[sci.misc] Of Joseph Newman, playwright Mamet, the NBS, and the Tesla Society

jaw@ames.UUCP (02/26/87)

# "The mind of man is less perturbed by a mystery he cannot explain
#  than by an explanation he cannot understand." -- Lenox Lohr,
#  general manager, Century of Progress Exhibition, Chicago, 1933

     David Mamet's play, "The Water Engine" (Grove Press, 1978),
is about such a character as inventor Joseph Newman.   Produced memorably
as a National Public Radio Earplay, Mamet's tale of paranoia and sharks
in the patent business predates the Newman brouhaha by some years.
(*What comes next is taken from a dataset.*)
-- ==== Sys2Proof/Laws/Frames.lean ====
section
/-! SUPPORT. What each request leaves alone: the environment (always), the channel table, the parameter
store and the overlay (but for the requests that are theirs). -/

namespace Sys2Proof.Machine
     So it is with a sense of deja vu that we have read the coverage of
Newman's machine in Science and New Scientist over the past year.  But the
controversy rolls on after the National Bureau of Standards tests, with
revelations reported in Electronic Design (Jan. 22, 1987 -- p. 16) about
oversights borne out in the December trial.
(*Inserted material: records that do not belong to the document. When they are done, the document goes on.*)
-- ==== Sys2Proof/Tests/Slice0.lean ====
section
/-! SUPPORT. Tests. Each smoke test refuses one ill-formed command; each worked figure is the manual's own; each
test_witness theorem meets the hypotheses of one statement, clause by clause at the ends of their ranges. -/

namespace Sys2Proof.Tests

open Sys2Proof.Machine

/-! ## Helpers -/

/-- An outcome is a next state. -/
def isNext (o : Result) : Bool :=
  match o with
  | .next _ => true
  | .fault _ => false
  | .refused _ => false

theorem next_of_isNext {o : Result} (h : isNext o = true) : ∃ t, o = .next t := by
  match o, h with
  | .next t, _ => exact ⟨t, rfl⟩

/-- The state after a command (the state before it where it stops). -/
def after (c : Instr) (s : State) : State :=
  match exec c s with
  | .next t => t
  | .fault _ => s
  | .refused _ => s

/-- The same level on every line. -/
def allLevels (b : Byte) : Levels := Vector.replicate 23 b

/-- A part with its start-up behind it, no job, its port free, and a journal region of 8 BLANK sectors. -/
def ready : State := { State.reset with
  boot := .done
  job := { Job.reset with state := .noJob }
  port := { MemPort.reset 0 with state := .idle }
  journal := { Journal.reset 8 with blankCount := 8, nextSector := some 0 }
  params := { Params.reset with journalBase := 64, journalCount := 8 } }

/-- The part with a job OPEN, its current sector 0 with one record written, and nothing to do. -/
def opened : State := { ready with
  job := { ready.job with state := .opened, number := 7 }
  engine := { Engine.reset with state := .waiting }
  stream := { Stream.reset with durableSeen := some 0, modeSeen := .running }
  journal := { ready.journal with
    sectors := ⟨.inUse, some 1⟩ :: List.replicate 7 ⟨.blank, none⟩, highestSerial := 1, current := some 0
    appendPoint := 2, nextSector := some 1, blankCount := 7, mode := .running, durable := some 0
    jobNumber := 7 } }

/-- The part with a job OPEN and both consumers of the ring busy. -/
def busy : State := { opened with
  engine := { opened.engine with state := .stalled }
  journal := { opened.journal with op := .seeking } }

/-- A part with the job CLOSING. -/
def closing : State := { opened with job := { opened.job with state := .closing } }

/-- A part with an operation in flight for the host link, at time 100. -/
def flying (op : MemOp) (phase : Phase) (dropped : Bool) : State := { ready with
  now := 100
  port := { ready.port with state := .busy, inFlight := some ⟨op, .link, phase, 100, dropped⟩ } }

/-- A stroke record of a code. -/
def record (code : Code) : RecordBody := ⟨.stroke, code, false, false, 0, 0, none⟩

/-- A ring with the entries numbered from a number on, one consumer caught up. -/
def ringFrom (first count : Nat) : Ring :=
  ⟨(List.range count).map fun k => ⟨first + k, 0, record 1⟩, none, first + count, first + count, first, 0, 0⟩

/-! ## Well-formedness: one ill-formed command for each check -/

theorem test_payload_over_240_refused : (Instr.imageWrite 1 (List.replicate 241 0)).wellFormed = false := by decide +kernel
theorem test_value_over_239_refused : (Instr.setMarkTableEntry 1 (List.replicate 240 0)).wellFormed = false := by
  decide +kernel
theorem test_payload_240_taken : (Instr.imageWrite 1 (List.replicate 240 0)).wellFormed = true := by decide +kernel
theorem test_line_gained_port0_refused : (Instr.lineGained .p0 0).wellFormed = false := by decide
theorem test_line_lost_port0_refused : (Instr.lineLost .p0 0).wellFormed = false := by decide
theorem test_frame_completion_port0_refused : (Instr.frameCompletion .p0).wellFormed = false := by decide
theorem test_read_flips_over_256_refused : (Instr.readComplete (List.replicate 257 0)).wellFormed = false := by
  decide +kernel
theorem test_bad_kind_with_request_kind_refused :
    (Instr.badKindRequest 0x1E 1).wellFormed = false ∧ (Instr.badKindRequest 0x1F 1).wellFormed = true := by decide
theorem test_unknown_identifier_known_refused :
    (Instr.setParamUnknownIdentifier 1 [0x0D, 0]).wellFormed = false ∧
      (Instr.setParamUnknownIdentifier 1 [0x0E, 0]).wellFormed = true := by decide

/-! ## The manual's worked figures -/

/-- Section 3.4: KAT and KAT/TES with L = 12. -/
theorem test_hash_worked_figures :
    sequenceHash [524552] = 524553 ∧ sequenceHash [524552] % 4096 = 265 ∧
      sequenceHash [524552, 1050628] = 18360878 ∧ sequenceHash [524552, 1050628] % 4096 = 2606 ∧
      ({ Layer.reset with bucketBits := 12 } : Layer).slotOffset [524552] = 1076 ∧
      ({ Layer.reset with bucketBits := 12 } : Layer).slotOffset [524552, 1050628] = 10440 := by decide

/-- Section 3.4: the record of KAT, its check 4Ah, found by the walk; with another check byte it is corrupt. -/
theorem test_walk_reads_the_record_of_kat :
    let l : Layer := { Layer.reset with base := 1, count := 5, bucketBits := 12, imageLength := 16414 }
    let remainder : WalkStage := .remainder 16400 0 [0xFF, 0xFF, 0xFF, 0xFF, 1, 1, 3]
    walkStep l [524552] remainder [8, 1, 8, 0x63, 0x61, 0x74, 0x4A] = .found 1 [0x63, 0x61, 0x74] ∧
      walkStep l [524552] remainder [8, 1, 8, 0x63, 0x61, 0x74, 0x4B] = .fault := by decide

/-- "A Rolled Stroke": ch3, ch8 and ch19 make code 80108h, closed at 1095 with down time 1003. -/
theorem test_rolled_stroke_closes :
    let s : State := { busy with
      now := 1095
      former := { StrokeFormer.reset with
        state := .releasing, chord := 0x80108, downTime := 1003, guardDue := some 1095, jobClock := 1095 } }
    (after .releaseGuardExpiry s).ring.entries =
      [⟨1, 0, ⟨.stroke, 0x80108, false, false, 1003, 1095, none⟩⟩] := by decide

/-- "A Rolled Stroke": at 1055 ch19 joins in RELEASING: the roll stops the guard. -/
theorem test_roll_continues_the_chord :
    let held (i : Nat) : List ChannelState := (List.range 23).map fun k => if k = i then .down else .up
    let f : StrokeFormer := { StrokeFormer.reset with state := .releasing, chord := 0x108, guardDue := some 1060 }
    let t := f.takeResult (held 19) 12 1055
    t.state = .chord ∧ t.chord = 0x80108 ∧ t.guardDue = none := by decide

/-- "A Jammed Final S": the evaluation of 7003 brings the dwell to 2000, and the channel is STUCK. -/
theorem test_jammed_key_becomes_stuck :
    let c : Channel := { Channel.reset with state := .down, reading := .down, runLength := 2003, dwell := 1999 }
    let d := evaluateChannel Params.reset c 200
    d.state = .stuck ∧ d.latch = .stuck ∧ d.dwell = 0 := by decide

/-- "A Stalled Journal": X is held, Y is lost, and 101's commit moves X in as 165 with gap 0. -/
theorem test_stalled_journal :
    let full := ringFrom 101 64
    let x := (full.arrive (record 2)).1
    let y := x.arrive (record 3)
    let t := y.1.passJournal
    x.holding = some ⟨0, record 2⟩ ∧ y.2 = .lost ∧ y.1.gap = 1 ∧ t.journalCursor = 102 ∧
      t.entries.getLast? = some ⟨165, 0, record 2⟩ ∧ t.nextSeq = 166 ∧ t.holding = none := by decide

/-- "A Capital Carried Over an Untranslate": ". SKWR The" from 200 on. -/
theorem test_capital_is_carried :
    let cs := joinAll true ⟨false, false⟩ 200
      [⟨.entry, [⟨301, 0x40⟩], 0x29, [0x2E]⟩, ⟨.untranslate, [⟨302, 0x80⟩], 0, [0x53, 0x4B, 0x57, 0x52]⟩,
        ⟨.entry, [⟨303, 0x80000⟩], 0x01, [0x74, 0x68, 0x65]⟩]
    cs.map (·.text) = [[0x2E], [0x20, 0x53, 0x4B, 0x57, 0x52], [0x20, 0x54, 0x68, 0x65]] ∧
      cs.map (·.start) = [200, 201, 206] ∧
      cs.map (·.carryOut) = [⟨false, true⟩, ⟨false, true⟩, ⟨false, false⟩] := by decide

/-- "KAT/TES and the Asterisk": after the lookup of KAT/TES the edits keep the space that both texts share. -/
theorem test_common_front_of_the_tail : commonFront [0x20, 0x63, 0x61, 0x74] [0x20, 0x4B, 0x61] = 1 := by decide

/-- "Settling Under Journal Lag": " Kates" settles once record 58 is durable, and the next, OPEN, does not. -/
theorem test_settling_under_journal_lag :
    let kates : Chunk := ⟨.entry, [⟨57, 1⟩, ⟨58, 2⟩], none, 1, 120, [0x20, 0x4B, 0x61, 0x74, 0x65, 0x73],
      ⟨false, false⟩, ⟨false, false⟩, 4, false, false⟩
    let was : Chunk := { kates with strokes := [⟨59, 3⟩], start := 126, text := [0x20, 0x77], isOpen := true }
    let s (durable : Nat) : State := { opened with
      stream := { opened.stream with length := 143, settled := 120, durableSeen := some durable }
      engine := { opened.engine with chunks := [kates, was] } }
    (settleTest (s 57)).stream.settled = 120 ∧ (settleTest (s 58)).stream.settled = 126 := by decide

/-- "Pacing From Empty": the first expiry of a port with rate 120 and five bytes to send. -/
theorem test_pacing_from_empty :
    let s : State := { opened with
      stream := { opened.stream with length := 5, settled := 5, store := [1, 2, 3, 4, 5] }
      feeds := { opened.feeds with
        port1 := { opened.feeds.port1 with state := .following, linePresent := true } } }
    let t := (after .pacingExpiry s).feeds.port1
    t.credit = 20 ∧ t.displayed = 1 ∧ t.frame = some ⟨[0x02, 1, 1], .s38400⟩ := by decide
     Herein editorial writer Carole Patton speaks of Unisys (nee Sperry)
chief physicist Roger Hastings' continued defense, consisting of a speech
he presented in August to the IEEE Tesla Society, where he delivered the
first scientific paper explaining Newman's unorthodox electromagnetic theory
(purportedly with some mathematical proof).  With quips such as "Hastings
may become Joe Newman's Maxwell", the editorial presents new information about
a Hastings motor redesign, and whets appetite for more, hinting at a trial
transcript which would surely inspire a Hollywood screenwriter.
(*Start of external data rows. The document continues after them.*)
-- ==== Sys2Proof/Machine/LoadStore.lean ====
section
/-! DEFINITION. Load and store instructions (40_load_store.md, R100 to R106). -/

namespace Sys2Proof.Machine

open Sys2Proof

/-- LDA (R101): `A <- M; setNZ(A)`. -/
def ldaFrom (src : Source) (s : State) : Result :=
  readClass src (fun _ m c => { c with a := m, p := setNZ m c.p }) s

/-- `LDA ($nn,X)`, opcode 0xA1 (R101). -/
def execLdaIzx (n : Byte) (s : State) : Result := ldaFrom (.mem (.izx n)) s

/-- `LDA $nn`, opcode 0xA5 (R101). -/
def execLdaZp (n : Byte) (s : State) : Result := ldaFrom (.mem (.zp n)) s

/-- `LDA #$nn`, opcode 0xA9 (R101). -/
def execLdaImm (n : Byte) (s : State) : Result := ldaFrom (.imm n) s

/-- `LDA $nnnn`, opcode 0xAD (R101). -/
def execLdaAbs (nn : Word) (s : State) : Result := ldaFrom (.mem (.abs nn)) s

/-- `LDA ($nn),Y`, opcode 0xB1 (R101). -/
def execLdaIzy (n : Byte) (s : State) : Result := ldaFrom (.mem (.izy n)) s

/-- `LDA $nn,X`, opcode 0xB5 (R101). -/
def execLdaZpx (n : Byte) (s : State) : Result := ldaFrom (.mem (.zpx n)) s

/-- `LDA $nnnn,Y`, opcode 0xB9 (R101). -/
def execLdaAby (nn : Word) (s : State) : Result := ldaFrom (.mem (.aby nn)) s

/-- `LDA $nnnn,X`, opcode 0xBD (R101). -/
def execLdaAbx (nn : Word) (s : State) : Result := ldaFrom (.mem (.abx nn)) s

/-- LDX (R102): `X <- M; setNZ(X)`. -/
def ldxFrom (src : Source) (s : State) : Result :=
  readClass src (fun _ m c => { c with x := m, p := setNZ m c.p }) s

/-- `LDX #$nn`, opcode 0xA2 (R102). -/
def execLdxImm (n : Byte) (s : State) : Result := ldxFrom (.imm n) s

/-- `LDX $nn`, opcode 0xA6 (R102). -/
def execLdxZp (n : Byte) (s : State) : Result := ldxFrom (.mem (.zp n)) s

/-- `LDX $nnnn`, opcode 0xAE (R102). -/
def execLdxAbs (nn : Word) (s : State) : Result := ldxFrom (.mem (.abs nn)) s

/-- `LDX $nn,Y`, opcode 0xB6 (R102). -/
def execLdxZpy (n : Byte) (s : State) : Result := ldxFrom (.mem (.zpy n)) s

/-- `LDX $nnnn,Y`, opcode 0xBE (R102). -/
def execLdxAby (nn : Word) (s : State) : Result := ldxFrom (.mem (.aby nn)) s

/-- LDY (R103): `Y <- M; setNZ(Y)`. -/
def ldyFrom (src : Source) (s : State) : Result :=
  readClass src (fun _ m c => { c with y := m, p := setNZ m c.p }) s

/-- `LDY #$nn`, opcode 0xA0 (R103). -/
def execLdyImm (n : Byte) (s : State) : Result := ldyFrom (.imm n) s

/-- `LDY $nn`, opcode 0xA4 (R103). -/
def execLdyZp (n : Byte) (s : State) : Result := ldyFrom (.mem (.zp n)) s

/-- `LDY $nnnn`, opcode 0xAC (R103). -/
def execLdyAbs (nn : Word) (s : State) : Result := ldyFrom (.mem (.abs nn)) s

/-- `LDY $nn,X`, opcode 0xB4 (R103). -/
def execLdyZpx (n : Byte) (s : State) : Result := ldyFrom (.mem (.zpx n)) s

/-- `LDY $nnnn,X`, opcode 0xBC (R103). -/
def execLdyAbx (nn : Word) (s : State) : Result := ldyFrom (.mem (.abx nn)) s

/-- STA (R104): `Write8(ea, A)`. -/
def staTo (p : Place) (s : State) : Result := writeClass p (fun c => c.a) s

/-- `STA ($nn,X)`, opcode 0x81 (R104). -/
def execStaIzx (n : Byte) (s : State) : Result := staTo (.izx n) s

/-- `STA $nn`, opcode 0x85 (R104). -/
def execStaZp (n : Byte) (s : State) : Result := staTo (.zp n) s

/-- `STA $nnnn`, opcode 0x8D (R104). -/
def execStaAbs (nn : Word) (s : State) : Result := staTo (.abs nn) s

/-- `STA ($nn),Y`, opcode 0x91 (R104). -/
def execStaIzy (n : Byte) (s : State) : Result := staTo (.izy n) s

/-- `STA $nn,X`, opcode 0x95 (R104). -/
def execStaZpx (n : Byte) (s : State) : Result := staTo (.zpx n) s

/-- `STA $nnnn,Y`, opcode 0x99 (R104). -/
def execStaAby (nn : Word) (s : State) : Result := staTo (.aby nn) s

/-- `STA $nnnn,X`, opcode 0x9D (R104). -/
def execStaAbx (nn : Word) (s : State) : Result := staTo (.abx nn) s

/-- STX (R105): `Write8(ea, X)`. -/
def stxTo (p : Place) (s : State) : Result := writeClass p (fun c => c.x) s

/-- `STX $nn`, opcode 0x86 (R105). -/
def execStxZp (n : Byte) (s : State) : Result := stxTo (.zp n) s

/-- `STX $nnnn`, opcode 0x8E (R105). -/
def execStxAbs (nn : Word) (s : State) : Result := stxTo (.abs nn) s

/-- `STX $nn,Y`, opcode 0x96 (R105). -/
def execStxZpy (n : Byte) (s : State) : Result := stxTo (.zpy n) s

/-- STY (R106): `Write8(ea, Y)`. -/
def styTo (p : Place) (s : State) : Result := writeClass p (fun c => c.y) s

/-- `STY $nn`, opcode 0x84 (R106). -/
def execStyZp (n : Byte) (s : State) : Result := styTo (.zp n) s

/-- `STY $nnnn`, opcode 0x8C (R106). -/
def execStyAbs (nn : Word) (s : State) : Result := styTo (.abs nn) s

/-- `STY $nn,X`, opcode 0x94 (R106). -/
def execStyZpx (n : Byte) (s : State) : Result := styTo (.zpx n) s

end Sys2Proof.Machine
end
     Now many of us know that Sperry was called Sperry Gyroscope during
WW2, so Hastings' interest in the "gyroscopic particle" theory is believable.
And Sperry has been involved with respectable research since (e.g. Unix buffs
should realize that the Welch in Lempel/Ziv/Welch was able to popularize
the LZ algorithm embodied in 'compress' only after a Sperry research center
was disbanded -- a neat way to bring heretofore proprietary work into the
public domain).

     But there are so many loose ends.  For example, what should be
made of the (unintentional?) NBS grounding and low-pass filtering of the 8
and 10 kHz power components in the Newman motor output?  Or the Patent Office
admissions about some mysterious "extended battery life" tests?  What do
other engineer/physicists think of Hastings' ideas?  Why do reports
understandably dismiss notions of perpetual motion, but not that of simple
energy/matter conversion?  (Remember the Migma man of fusion, redeemed from
the nether world of science crackpots at last report, or the nutty coverage
of anti-relativist Stefan Marinov in Nature and New Scientist?)

     More to come, to be sure.  But if you were there at the Tesla society
meeting, or have a copy of the Hastings paper, please post in this space
the stuff of a new episode in the perpetuum mobile saga.